Lukashenko Tegaskan AS Tak Akan Mampu Hadapi China, Soroti Perubahan Keseimbangan Kekuatan Dunia

0
1776965479082


Minsk — Presiden Belarus Alexander Lukashenko melontarkan pernyataan keras yang menyasar kebijakan luar negeri Amerika Serikat, khususnya terkait rivalitas dengan China.

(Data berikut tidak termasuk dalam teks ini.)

/-- The recovery of a team has no record to restore: what it answered is handled as R414 says otherwise (R421). -/
def State.noRecord (s : State) (c t : Nat) : State :=
  match (s.team c t).bind (·.region) with
  | none => s
  | some g =>
    let s := s.modTeam c t fun m => { m with region := some { g with
      noRecord := true, recovery := .idle, causes := [], errors := [], check := none } }
    let s := g.errors.foldl (fun s e => s.otherwise e) s
    let s := match g.causes.find? (fun r => r.det == 2), (s.core c).matrix.find? (fun x => x.team == t) with
      | some r, some x => finishMatrix (s.machineCheck c t { r with resp := 6 }) c x 3
      | _, _ => s
    match s.team c t, g.check with
    | some m, some x => raise s c t m x
    | _, _ => s

/-- FATAL: the team ends with the record of the error that led to it (R389, R423). -/
def State.fatal (s : State) (c t : Nat) (r : LogRecord) : State :=
  match s.team c t with
  | none => s
  | some m => s.endTeam c t { r with resp := 7, tries := match m.region with | some g => g.tries | none => 0 }

/-- An uncorrectable error in a checkpoint area (R414, R421). -/
def State.checkpointError (s : State) (c t : Nat) (e : ErrorReport) : State :=
  match s.team c t with
  | none => s
  | some m =>
    match m.region with
    | none => s
    | some g =>
      if !g.valid then s.noRecord c t
      else if g.recovery = .halt ∨ g.recovery = .restore then s.fatal c t (errRecord s c m e 7 0)
      else s.modTeam c t fun m => { m with region := some { g with unreadable := true } }

/-- The engine error of a query that a Yarrow engine runs or has first in its queue (R205): what has not been written stays unwritten; the
registers of `v.trace` keep what they hold (DEDUCED, log entry 16). -/
def State.yarrowError (s : State) (q : Nat) (e : ErrorReport) : State :=
  let k := s.cluster q
  let first : Option BeamRun := match k.run with
    | some r => some r
    | none => k.beams.head?.map fun cmd => BeamRun.start cmd [] []
  match first with
  | none => s
  | some r =>
    let s := s.logFree (dieOf r.cmd.core) { coreRecord s r.cmd.core 15 0 e.unit with data := e.data }
    let s := if k.run.isSome then s else s.modCluster q fun k => { k with beams := k.beams.drop 1 }
    match r.cmd.job with
    | .beam off _ => s.finishBeam { r with engineError := true } off
    | .trace _ _ => s.finishVregs r.cmd.core r.cmd.team r.cmd.ticket fun j l mk =>
      match s.team r.cmd.core r.cmd.team with
      | some m => s.vreg r.cmd.core m j l
      | none => ⟨0, mk⟩

/-- A launch is ended as by PKILL: at once, or when what a kill waits for has ended (R394, R414, R423). -/
def State.endLaunch (s : State) (l : Nat) (x : Launch) : State :=
  if s.killWaits l x then s.modSched fun z => { z with kills := z.kills ++ [wordN (x.gen * 2 ^ 32 + x.queue * 2 ^ 15)] } else s.kill l x

/-- A sector of memory or of an L2 is marked; a poisoned stored sector of a compressed line marks all four (R232, R234). -/
def Memory.poison (m : Memory) (pa : Nat) (stored : Bool) : Memory :=
  if stored && m.cmp.get false (pa / 65536) then m.markWrite (pa / 128 * 128) 128 true else m.markWrite (pa / 32 * 32) 32 true

/-- What an uncorrectable error does (R231, R414). -/
def State.uncorrectable (s : State) (e : ErrorReport) : State :=
  let team (c t : Nat) (addr : Word) : State := match s.team c t with
    | some m =>
      let s := s.replayOr c t m e addr
      if e.det = .laneParity then s.parityError c e.unit else s
    | none => s
  match e.site with
  | .scalar c t _ | .scalarPred c t _ | .lanes c t _ _ | .preds c t _ _ | .control c t => team c t 0
  | .store c t pas => team c t (wordN (pas.headD 0))
  | .coreStore c off =>
    if !(s.core c).part.isSome ∨ ((s.core c).part.map (·.l1Base)).getD 0 ≤ off then s
    else match (s.core c).windowTeam off with
      | some (t, m) => if m.replayable (s.core c) then (s.modCore c fun k => k.markSector off).replayOr c t m e 0 else s.otherwise e
      | none => s.otherwise e
  | .l1 c pa =>
    let owners := (s.core c).residents.filter fun x => x.2.replayable (s.core c) &&
      (match x.2.region with | some g => g.held.any fun h => h.pa / 32 == pa / 32 | none => false)
    if e.det = .pathCheck || owners.isEmpty then s.otherwise e
    else owners.foldl (fun s x => s.replayOr c x.1 x.2 e (wordN pa)) s
  | .acc c unit =>
    ((s.modCore c fun k => { k with accMarks := (k.accMarks.set false (2 * unit) true).set false (2 * unit + 1) true }).log (dieOf c)
      { coreRecord s c 5 5 e.unit with data := e.data }).2
  | .memory pa =>
    if paSlot pa ≠ s.boot.podSlot then s
    else
      let d := homeDie (paOff pa)
      let s := ((s.modMem fun m => m.poison pa (e.det = .hbmEcc ∨ e.det = .lpddrEcc)).log d
        { dieRecord s d (detCode e.det) 5 e.unit (wordN pa) with data := e.data }).2
      if e.det = .hbmEcc then s.rowError pa e.unit false else s
  | .rdc d pa =>
    if e.det = .pathCheck then
      match (s.die d).rdc.get none (pa / 32) with
      | some x => ((s.modDie d fun k => { k with rdc := k.rdc.set none (pa / 32) (some { x with mark := true }) }).log d
          { dieRecord s d 12 5 e.unit (wordN pa) with data := e.data }).2
      | none => s
    else ((s.modDie d fun k => { k with rdc := k.rdc.keep fun a _ => a / 4 != pa / 128 }).log d
      { dieRecord s d 8 1 e.unit (wordN pa) with data := e.data }).2
  | .way _ _ => s
  | .copy q ticket =>
    let hit (y : CopyCmd) : CopyCmd := if e.det = .pathCheck then { y with entry := true } else { y with broken := true }
    match (s.cluster q).copies.find? fun x => x.ticket == ticket with
    | some x => ((s.modCluster q fun k => { k with copies := k.copies.map fun y => if y.ticket = ticket then hit y else y }).log
        (dieOf x.core) { coreRecord s x.core (detCode e.det) 5 e.unit with data := e.data }).2
    | none => s
  | .stream c i =>
    match (s.core c).streams.get none i with
    | some x =>
      let x := if e.det = .pathCheck then { x with entry := true } else { x with broken := true }
      ((s.modCore c fun k => { k with streams := k.streams.set none i (some x) }).log (dieOf c)
        { coreRecord s c (detCode e.det) 5 e.unit with data := e.data }).2
    | none => s
  | .yarrow q => s.yarrowError q e
  | .launch l =>
    match s.launch l with
    | some x => (s.logFree (x.queue % 4) { LogRecord.blank with det := 15, unit := e.unit, gen := x.gen, asid := x.asid, data := e.data }).endLaunch l x
    | none => s
  | .checkpoint c t => s.checkpointError c t e
  | .copies c t =>
    match s.team c t with
    | some m =>
      if (s.core c).mode ≠ modeDual then s
      else if m.region.isSome then s.setTeam c t (some { m with mismatch := true })
      else s.endTeam c t (errRecord s c m e 7 0)
    | none => s
  | .station _ => s
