-- ==== Sys2Proof/Machine/Dispatch.lean ====
section
/-!
DEFINITION. The dispatch of an instruction to its meaning: one arm per constructor of Instr, in the order of the
opcode table.
-/
namespace Sys2Proof.Machine
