/-- R49, R129 to R147: words written out from their encodings, and the instructions that they stand for. -/
theorem decodes_lane_float_words :
    decodeTableWord 96 0x2058152637000C0000000000 = some (.vFadd ⟨false, 5, true, 0, 21, 38, 55, 0, 0, 3, 0, 0, 0, false, false, 0⟩) ∧
    decodeTableWord 96 0xA0E9152637001C0000000000 = some (.vFsub ⟨true, 6, true, 1, 21, 38, 55, 0, 0, 7, 0, 0, 0, false, false, 0⟩) ∧
    decodeTableWord 96 0x217415263700040000000000 = some (.vFmul ⟨false, 7, false, 4, 21, 38, 55, 0, 0, 1, 0, 0, 0, false, false, 0⟩) ∧
    decodeTableWord 96 0xA190152637F3040000000002 = some (.vFfma ⟨true, 1, false, 0, 21, 38, 55, 243, 0, 1, 0, 0, 0, false, false, 0x2⟩) ∧
    decodeTableWord 96 0x222D15263700000200000000 = some (.vFmin ⟨false, 2, true, 5, 21, 38, 55, 0, 0, 0, 0, 0, 0, false, true, 0⟩) ∧
    decodeTableWord 96 0xA2BE15263700000000000000 = some (.vFmax ⟨true, 3, true, 6, 21, 38, 55, 0, 0, 0, 0, 0, 0, false, false, 0⟩) ∧
    decodeTableWord 96 0x234115263700000000000002 = some (.vFsgn ⟨false, 4, false, 1, 21, 38, 55, 0, 0, 0, 0, 0, 0, false, false, 0x2⟩) ∧
    decodeTableWord 96 0xA3D102263700C00200000000 = some (.vFcmp ⟨true, 5, false, 1, 2, 38, 55, 0, 6, 0, 0, 0, 0, false, true, 0⟩) ∧
    decodeTableWord 96 0x2468152600004000000003A5 = some (.vFclass ⟨false, 6, true, 0, 21, 38, 0, 0, 2, 0, 0, 0, 0, false, false, 0x3a5⟩) ∧
    decodeTableWord 96 0xA4F815263700080000000000 = some (.vFdiv ⟨true, 7, true, 0, 21, 38, 55, 0, 0, 2, 0, 0, 0, false, false, 0⟩) ∧
    decodeTableWord 96 0x251115260000100000000000 = some (.vFsqrt ⟨false, 1, false, 1, 21, 38, 0, 0, 0, 4, 0, 0, 0, false, false, 0⟩) ∧
    decodeTableWord 96 0xA5A115260000000000000000 = some (.vFrcp ⟨true, 2, false, 1, 21, 38, 0, 0, 0, 0, 0, 0, 0, false, false, 0⟩) ∧
    decodeTableWord 96 0x263915260000000000000000 = some (.vFrsq ⟨false, 3, true, 1, 21, 38, 0, 0, 0, 0, 0, 0, 0, false, false, 0⟩) ∧
    decodeTableWord 96 0xA6C915260000000000000000 = some (.vFex2 ⟨true, 4, true, 1, 21, 38, 0, 0, 0, 0, 0, 0, 0, false, false, 0⟩) ∧
    decodeTableWord 96 0x275115260000000000000000 = some (.vFlg2 ⟨false, 5, false, 1, 21, 38, 0, 0, 0, 0, 0, 0, 0, false, false, 0⟩) ∧
    decodeTableWord 96 0xA7E115260000000000000000 = some (.vFsin ⟨true, 6, false, 1, 21, 38, 0, 0, 0, 0, 0, 0, 0, false, false, 0⟩) ∧
    decodeTableWord 96 0x287915260000000000000000 = some (.vFcos ⟨false, 7, true, 1, 21, 38, 0, 0, 0, 0, 0, 0, 0, false, false, 0⟩) ∧
    decodeTableWord 96 0xA89915260000080000000003 = some (.vFcvt ⟨true, 1, true, 1, 21, 38, 0, 0, 0, 2, 0, 0, 0, false, false, 0x3⟩) ∧
    decodeTableWord 96 0x29201526000004000000000A = some (.vIcvt ⟨false, 2, false, 0, 21, 38, 0, 0, 0, 1, 0, 0, 0, false, false, 0xa⟩) ∧
    decodeTableWord 96 0xA9B115260000040200000000 = some (.vFround ⟨true, 3, false, 1, 21, 38, 0, 0, 0, 1, 0, 0, 0, false, true, 0⟩) ∧
    decodeTableWord 96 0x2A4815263700000000000000 = some (.vFscale ⟨false, 4, true, 0, 21, 38, 55, 0, 0, 0, 0, 0, 0, false, false, 0⟩) ∧
    decodeTableWord 96 0xAAD91526374800020000000B = some (.vQdec ⟨true, 5, true, 1, 21, 38, 55, 72, 0, 0, 0, 0, 0, false, true, 0xb⟩) ∧
    decodeTableWord 96 0x2B6115263700000000000076 = some (.vMxdec ⟨false, 6, false, 1, 21, 38, 55, 0, 0, 0, 0, 0, 0, false, false, 0x76⟩) ∧
    decodeTableWord 96 0xABF006010700000000000026 = some (.vPack ⟨true, 7, false, 0, 6, 1, 7, 0, 0, 0, 0, 0, 0, false, false, 0x26⟩) ∧
    decodeTableWord 96 0x2B9915260000000000000405 = some (.vPackScale ⟨false, 1, true, 1, 21, 38, 0, 0, 0, 0, 0, 0, 0, false, false, 0x405⟩) := by
  decide +kernel
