/-! ### Floating-point words (chapter 05) -/

/-- The enabled flags among those that a word would raise, under a value of FPCTL (R120, R125). -/
def enabledFlags (fpctl : Word) (fl : Flags) : Flags := fl &&& BitVec.ofNat 5 (fpctl.toNat / 256 % 32)

/-- A scalar floating-point word with a short result (R125, R148): in the dynamic mode it writes the result of `op` on the values of sa, sb and the
old sd, with the OR of the marks of its sources, and FPFLAGS gains its flags; if one of them is enabled it raises FP_EXCEPTION with
those flags in TRAP_ADDR, and changes nothing. -/
def ScalarFloat (i : SA → Instr) (srcs : SA → List Nat) (op : RMode → Word → Word → Word → Nat × Flags) : Prop :=
  ∀ (f : SA) (s : State) (c t : Nat) (m : Team), ScalarReady s c t m (srcs f ++ [f.d.toNat]) (srcs f) [] f.g.toNat →
    let r := op (dynMode m.regs.fpctl) (s.sreg c m f.a.toNat).val (s.sreg c m f.b.toNat).val (s.sreg c m f.d.toNat).val
    (enabledFlags m.regs.fpctl r.2 = 0 →
      ScalarCompletes (exec (i f) s) s c t m f.w
        { m.regs with spc := m.regs.spc + 4, fpflags := m.regs.fpflags ||| r.2.setWidth 64 }
        [(f.d.toNat, ⟨BitVec.ofNat 64 r.1, (srcs f).any fun i => (s.sreg c m i).mark⟩)]) ∧
    (enabledFlags m.regs.fpctl r.2 ≠ 0 →
      exec (i f) s = .next (raise s c t m ⟨⟨.fpException, (enabledFlags m.regs.fpctl r.2).setWidth 64, 0⟩, none, some m.regs.spc⟩))

/-- A scalar floating-point word on the divider (R119, R149): its destination awaits the result, which the divider holds for 30 cycles. With a trap
enable set the word has held the stream until its result was formed (R126), so that the result is ready and the divider free. -/
def ScalarFloatLong (i : SA → Instr) (srcs : SA → List Nat) (op : RMode → Word → Word → Nat × Flags) : Prop :=
  ∀ (f : SA) (s : State) (c t : Nat) (m : Team), ScalarReady s c t m (srcs f ++ [f.d.toNat]) (srcs f) [] f.g.toNat →
    let r := op (dynMode m.regs.fpctl) (s.sreg c m f.a.toNat).val (s.sreg c m f.b.toNat).val
    let held := decide (m.regs.fpctl.toNat / 256 % 32 ≠ 0)
    (enabledFlags m.regs.fpctl r.2 = 0 → (s.core c).divider = none →
      ∃ s' m', exec (i f) s = .next s' ∧ s'.team c t = some m' ∧
        m'.regs = { m.regs with
          spc := m.regs.spc + 4, slongs := setBit m.regs.slongs f.d.toNat true, fpflags := m.regs.fpflags ||| r.2.setWidth 64 } ∧
        m'.pend = m.pend ++ [⟨s.ticket, [(f.d.toNat, ⟨BitVec.ofNat 64 r.1, (srcs f).any fun i => (s.sreg c m i).mark⟩)], [], [], [], held, false, false⟩] ∧
        m'.sched.parked = (m.sched.parked || f.w) ∧ m'.ctl = m.ctl ∧ OnlyStreams m m' ∧
        (s'.core c).divider = (if held then none else some (t, s.ticket, s.cycles + 30)) ∧
        (∀ u, (s'.core c).dword u = (s.core c).dword u) ∧ OnlyCore s s' c) ∧
    (enabledFlags m.regs.fpctl r.2 = 0 → (s.core c).divider ≠ none → exec (i f) s = .next (scalarHold s c t .divider f.w)) ∧
    (enabledFlags m.regs.fpctl r.2 ≠ 0 →
      exec (i f) s = .next (raise s c t m ⟨⟨.fpException, (enabledFlags m.regs.fpctl r.2).setWidth 64, 0⟩, none, some m.regs.spc⟩))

Dalam wawancara dengan media Rusia, Lukashenko menegaskan bahwa Amerika Serikat tidak seharusnya mencampuri urusan Tiongkok.
Pernyataan tersebut muncul di tengah meningkatnya ketegangan geopolitik antara Washington dan Beijing yang mencakup isu perdagangan, teknologi, hingga keamanan kawasan Indo-Pasifik.

Soroti Kekuatan Militer China

Lukashenko menyebut bahwa Amerika Serikat tidak akan mudah menghadapi kekuatan militer China apabila terjadi konflik terbuka di kawasan Asia Pasifik. Ia bahkan mengklaim bahwa aset militer strategis AS, termasuk kapal induk, dapat menjadi target dalam skenario perang terbuka.
Meski demikian, pernyataan tersebut bersifat politis dan mencerminkan pandangan Belarus dalam membaca dinamika kekuatan global yang terus berubah.

Perubahan Keseimbangan Geopolitik

Menurut Lukashenko, dunia saat ini tidak lagi berada dalam dominasi satu kekuatan tunggal. Ia menilai bahwa pengaruh China di bidang ekonomi dan pertahanan terus meningkat, sehingga menciptakan keseimbangan baru dalam tatanan global.
Ia juga menyinggung bahwa Presiden Amerika Serikat Donald Trump memahami realitas tersebut, terutama terkait posisi China sebagai kekuatan besar dunia saat ini.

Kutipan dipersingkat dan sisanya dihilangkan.